Question / Help Audacity & OBS audio drift out of sync.Why?

Gaz

New Member
I record audio commentary with Audacity and gameplay with OBS.
OBS records 2 audio tracks : the game audio and my microphone, so that I can sync up the microphone recording from Audacity by simply overlaying that track in Sony Vegas Pro when editing the video.

I count down and do a tap to sync up the audio perfectly at the start of the video. However after mere minutes the audio track that was recorded with Audacity will start drifting out of sync, with a recording of 20-30 minutes it can get as much as a full second or more out of sync.. The audacity track will start getting ahead of the OBS recording. It either starts going faster, or the OBS recording goes slower.

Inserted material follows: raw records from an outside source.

-- ==== Sys2Proof/Syntax.lean ====
section
/-! DEFINITION. The instructions: one constructor per row of spec/opcode_table.json (30_encoding.md R73). -/

namespace Sys2Proof

/-- The nine rows of the opcode map (R73). No instruction has an operand (R72); `nop` carries its own word, since 248
words stand for it (R75), so that encoding and decoding lose no bit (log 13). -/
inductive Instr where
  /-- `>` RIGHT, R101. -/
  | right
  /-- `<` LEFT, R102. -/
  | left
  /-- `+` INC, R110. -/
  | inc
  /-- `-` DEC, R111. -/
  | dec
  /-- `.` OUT, R120. -/
  | output
  /-- `,` IN, R122. -/
  | input
  /-- `[` OPEN, R130. -/
  | openLoop
  /-- `]` CLOSE, R136. -/
  | closeLoop
  /-- every other word, NOP, R150. -/
  | nop (w : Byte)
  deriving DecidableEq, Repr

end Sys2Proof
end

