-- ==== Sys2Proof/Machine/Pointer.lean ====
section
/-! DEFINITION. The pointer family `>` and `<` and the wraparound logic (41_pointer.md). Neither touches the tape and
neither can fault (R100). The two boundary rules are not mirror images, and are reproduced as they are (U1). -/

namespace Sys2Proof.Machine

/-- The pointer after `>` (R101). -/
def movedRight (tapeLen : Nat) (p : Ptr) : Ptr :=
  if p.toNat < tapeLen - 1 then p + 1#15 else 0#15

/-- The pointer after `<` (R102): from 0 it goes to `TAPE_LEN`, one past the last cell. -/
def movedLeft (tapeLen : Nat) (p : Ptr) : Ptr :=
  if 0 < p.toNat then p - 1#15 else BitVec.ofNat 15 tapeLen

/-- `>` RIGHT (R101). -/
def execRight (s : State) : Host.Outcome State Fault Refusal :=
  .next (advance (setP (movedRight s.inst.tapeLen s.p) s))

/-- `<` LEFT (R102). -/
def execLeft (s : State) : Host.Outcome State Fault Refusal :=
  .next (advance (setP (movedLeft s.inst.tapeLen s.p) s))

end Sys2Proof.Machine
end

Audacity is set up to record at 48khz with 32 bit-float quality. It is suggested to leave it at 32 bit for editing purposes and then export it into a .wav 16 bit file.
OBS records the video on CBR at 30fps and the audio on 48khz with a 160 bit rate (this audio gets muffled anyway, so the quality here is not important). I'm not sure if OBS records in 16 or 32 bit, I can only assume it's 16.
Sony Vegas Pro is set up to use 30 fps and 48khz.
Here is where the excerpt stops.